Casey.
Stacey and I step into the fray and two bouncers file in from the sides. One of them is a guy I know from high school days. “Hey man, sorry. We’re getting our crew outta here. This is all a misunderstanding,” I explain.
“Alright, just get goin’. We don’t need no fights tonight. Cops have already been here too many times this week.”
“Thanks, man.”
I grip Casey by the neck, but I have to frog-march him out of The Foxy. As we hit the street, the original dude Casey knocked into sneers as we walk out.
“Yah! Keep walkin’,” Casey shouts. “We’re hockey players. You’re lucky we don’t beat your asses.”
Fuck. Fuck me.We’re not on the Goddamn ice, Alderchuck.
I send Casey flying, just in time to take buddy’s fist to the face. Spit flies from my mouth as my head whips right, but my periphery catches the flash of movement, and I duck, swinging a punch to his ribs.
We’re hockey players. We take and give hits for a living. He also tried to hit my Alderchuck. Yeah, he was a fucking loudmouth who deserved it, but he’s mine and nobody hits him but me—on the ice only, of course.
I lay into this guy. Blood wets my hand. He lays into my face twice as hard.
There are sirens and red and blue lights. I pin buddy down long enough to track down Stacey Alderchuck. “Get him out of here.”
“Hey! Hey, no. Stace!” Casey protests.
“He’ll meet up with us later,” Stacey lies to get him moving. I’ll be doing something very different later, probably involving a holding cell. Don’t know where the rest are, but hopefully long gone.
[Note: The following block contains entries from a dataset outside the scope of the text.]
/-- The header's team count and size agree with the teams of the area. -/
def State.headerOk (s : State) (bs : List Byte) (ks : List Nat) : Bool :=
  decide (fieldAt bs 8 8 ≠ 0) && decide (fieldAt bs 8 8 = ks.length) && decide (fieldAt bs 0 8 = s.areaSize ks)

/-- What a `CTXLD` reads: the header, and the rest once the header names a size. -/
def areaScript (a : DWord) : Script (List Byte) :=
  (Script.read a 24).bind (fun head => Script.readBytes a (fieldAt head 0 8))

/-- The checks of `CTXLD`, in order (R62): the header's page, its bytes and its count, then every page of the area, its
bytes, and what they hold. Bits 15:0 of the operand are read as 0 (R2). -/
def Lane.loadPlan (l : Lane) (a : DWord) (b : Word) : Except Trap LoadPlan := do
  if !l.privileged then .error (.of .priv)
  match l.s.physCore (bits b.toNat 31 16) with
  | none => .error (.of .bounds)
  | some core =>
    if a.toNat % 4096 ≠ 0 then .error (.atAddr .align a)
    let count ← l.areaKeys (a + 8) 8 .store
    let head ← l.runScript (Script.read a 24)
    if fieldAt head 8 8 = 0 then .error (.of .bounds)
    match l.areaFault .load a (fieldAt head 0 8) with
    | some t => .error t
    | none => .ok ()
    let bs ← l.runScript (Script.readBytes a (fieldAt head 0 8))
    match l.s.sourceOf l.tm.fn bs with
    | none => .error (.of .bounds)
    | some x =>
      let r := l.s.bring x
      if !r.1.headerOk bs r.2 then .error (.of .bounds)
      match r.1.pickWay (r.1.restoreWays r.2 (hubOf core)) with
      | none => .error (.of .bounds)
      | some w => .ok { team := l.s.cur.team, thr := l.th.idx, source := x, area := bs.drop 16, count := count
                        keys := l.scriptKeys (areaScript a), cores := w.map Prod.snd, hub := hubOf core }

/-- A context that has been restored, or whose teams a reset has ended. -/
def Context.spend (c : Context) : Context := { c with teams := [], fate := if c.fate = .waiting then .spent else c.fate }

/-- The teams of an area resume, its team count becomes 0, and its context is spent. -/
def State.resumeArea (s : State) (p : LoadPlan) (ks : List Nat) : State :=
  let s := s.restore (ks.zip p.cores) p.hub []
  let s := (s.writeParts none (p.count.map (fun k => (k, [0])))).sendRemote p.team p.thr (p.count.headD 0)
  { s with contexts := s.contexts.map (fun c => if c.area.drop 16 = p.area then c.spend else c) }

/-- Teams are restored from an area, which is read (R110). An area whose count an earlier lane of the group has made 0, or
whose cores one has filled, is left. -/
def State.loadTeams (s : State) (core : Nat) (p : LoadPlan) : State :=
  let s := s.readKeys core p.keys
  let r := s.bring p.source
  if p.count.all (fun k => s.byte k = 0) || !r.1.restoreFits (r.2.zip p.cores) p.hub then s else r.1.resumeArea p r.2

/-- A copy of some teams that has been stopped would read its control block at a host to which no link goes (R349). -/
def State.blocksAway (s : State) (ks : List Nat) : Bool :=
  s.hostLink.isNone && s.ops.any (fun o => ks.contains o.team && (match o.kind with
    | .copy j => (match s.jobLane o j with | some l => l.blockAway j.block | none => false)
    | _ => false))

/-- What holds a `CTXLD` at issue: an earlier access of its thread, or a host to which no link goes. -/
def Lane.loadHeld (l : Lane) (a : DWord) : Bool :=
  l.waitsToRead || l.scriptAway (areaScript a) || l.s.placesAway l.who .store (a + 8) 8

/-- `CTXLD`: a `SYS`-scope acquire of the area. Its thread parks, and continues when the cycle has passed. -/
def execCtxld (a b : BitVec 7) (s : State) : Host.Outcome State Fault Refusal :=
  runFormThen (pairWordForm a b) s (fun l =>
    if l.privileged && l.loadHeld (l.pair a) then .hold
    else match l.loadPlan (l.pair a) (l.reg b) with
      | .error t => .trap t
      | .ok p =>
        if (match p.source with | .live ks => l.s.blocksAway ks | .body _ => false) then .hold
        else .done { upd := Thread.park .ctxld })
    (fun ls s => ls.foldl (fun s l =>
      match l.loadPlan (l.pair a) (l.reg b) with
      | .ok p => (s.loadTeams l.tm.core p).acquireL1 l.tm.core
      | .error _ => s) s)

/-! ## HALT (R341) -/

/-- A thread of a halted grid: EXITED, with nothing held. -/
def Thread.halt (t : Thread) : Thread := { t with st := .exited, why := .none, held := [], pend := [], nanAt := none }

def Team.halt (t : Team) : Team :=
  { t with status := .gone, threads := t.threads.map Thread.halt, groups := [], queue := [] }

/-- An operation goes on after its grid has been halted: what the store queues hold or have sent to a host, engine
operations that complete, and calls the matrix engine has granted. -/
def State.goesOn (s : State) (o : Op) : Bool :=
  match o.kind with
  | .queued | .hostAtomic .. | .kv _ | .tap _ | .attn _ => true
  | .copy j => (match j.src with | .zeros => true | _ => false)
  | .matrix _ =>
    let mine (c : MxCall) : Bool := c.issuers.any (fun i => i.op = o.id)
    s.engines.any (fun e => (match e.2.running with | some r => mine r.call | none => false) ||
      e.2.bufs.any (fun b => mine b.call) || e.2.ends.any (fun x => mine x.call))
  | _ => false

/-- The context of a halted team is discarded (R341). -/
def Context.discardFor (ks : List Nat) (c : Context) : Context :=
  if c.teams.any ks.contains then { c with teams := [], fate := .discarded } else c

/-- Saves of halted teams end with nothing written; the threads of their `CTXSV` continue. -/
def State.dropSaves (s : State) (ks : List Nat) : State :=
  let gone := s.saves.filter (fun p => p.teams.any ks.contains)
  gone.foldl (fun s p => s.unpark p.team p.thr .ctxsv) { s with saves := s.saves.filter (fun p => !p.teams.any ks.contains) }

/-- What a halted grid's teams have in flight: entries of the store queues are performed, results and causes are
discarded, copies and walks stop, calls not granted are gone, and held buffers flush. -/
def State.haltWork (s : State) (ks : List Nat) : State :=
  let ops := s.ops.filter (fun o => !ks.contains o.team || s.goesOn o)
  let s := { s with
    ops := ops
    sq := s.sq.filter (fun e => !(decide (e.act = SqAct.copy) && ks.contains e.team))
    walkers := s.walkers.filter (fun w => !ks.contains w.team)
    bins := s.bins.filter (fun b => !ks.contains b.team)
    reforms := s.reforms.filter (fun r => !ks.contains r.1)
    tapWait := s.tapWait.filter (fun w => !ks.contains w.1)
    contexts := s.contexts.map (Context.discardFor ks) }
  let s := s.dropSaves ks
  (s.engines.map Prod.fst).foldl (fun s h =>
    (s.modEngine h (fun e => { e with table := e.table.filter (fun c => !c.isFrom ks) })).evictTeams ks h) s

/-- Every join register of the teams' hub sets is IDLE. -/
def State.clearJoins (s : State) (ks : List Nat) : State :=
  { s with hubsets := s.hubsets.map (fun h =>
      if h.teams.any ks.contains then { h with joins := h.joins.map (fun _ => Join.idle) } else h) }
Two officers pull me off the ground, slamming me against the car. Cold metal slaps around my wrists. I recognize the guy arresting me. Vancouver’s not supposed to be quite this small, but some luck is on my side tonight.
“Whoa, there. Buy me dinner first, eh? I’ll come peacefully, Rem.”
“Mitch?” Remy says.
“Yeah.”
“Sorry, I have to take you in, but I’ll stop roughing you up. What happened?”
“Wrong place, wrong time.” My gaze travels to the edge of the street, beyond Vancouver’s raging nightlife. Silhouettes bounce and bob against the thin veil of light that makes it that far. I imagine the curls falling over his face, long lashes blinking, his lips against the back of my neck.
It’s more like wrong place, wrong lifetime. I can’t give him what he wants, but fuck him if he thinks we’re done.
Chapter 9
Boston
Sutter
No one pressed charges. Lucky me. Pretty sure Francisco had a hand in that. He might practice family law, not criminal law, but with a son like me, he needed to learn to speak police officer. It took a couple of days, though, costing me a final pre-training camp romp with Alderchuck. I contemplated canceling my flight, but ultimately decided that getting to Boston was best for my hockey career. Otherwise, who knows what kind of trouble I would have gotten into because of Casey?
Unfortunately, the team manager doesn’t give a fuck about my good intentions. She’s tall, blonde, and tucked into a gray pencil skirt. It’s like a former cheerleader’s trying out for CEO of the year. I don’t get it, but I also know better than to piss off an already pissed-off woman who means to eat you for lunch. I mean that as a compliment, and I keep my mouth shut.
“Explain this to me,” Gina says, tossing down an iPad. I’m in her office in Boston. Haven’t even hit the ice for training camp yet, and I’m already in trouble. Not great. She’s got a thick non-rhotic accent, dragging out the vowels, and dropping the r’s. If I could be intimidated, she’d definitely be intimidating.
Some fucking internet sleuth dug up the very minor Vancouver newspaper that did a nice write up on me. Felt personal. No one does write-ups on bar fights—they happen every night—but a bar fight involving one of the NHL’s newest? Someone was trying to make editor-in-chief.
I’d better go with the truth. Maybe she’ll have a soft spot for romance. “There’s this guy, y’see and?—”
“I’m gonna stop you right there.” She waves her finger in front of me. “Your personal life does not damage this team, do you understand?”
I could bench press this woman, but, like with Isla and Mom, I’m not gonna push her to her limit. “Yes, ma’am.”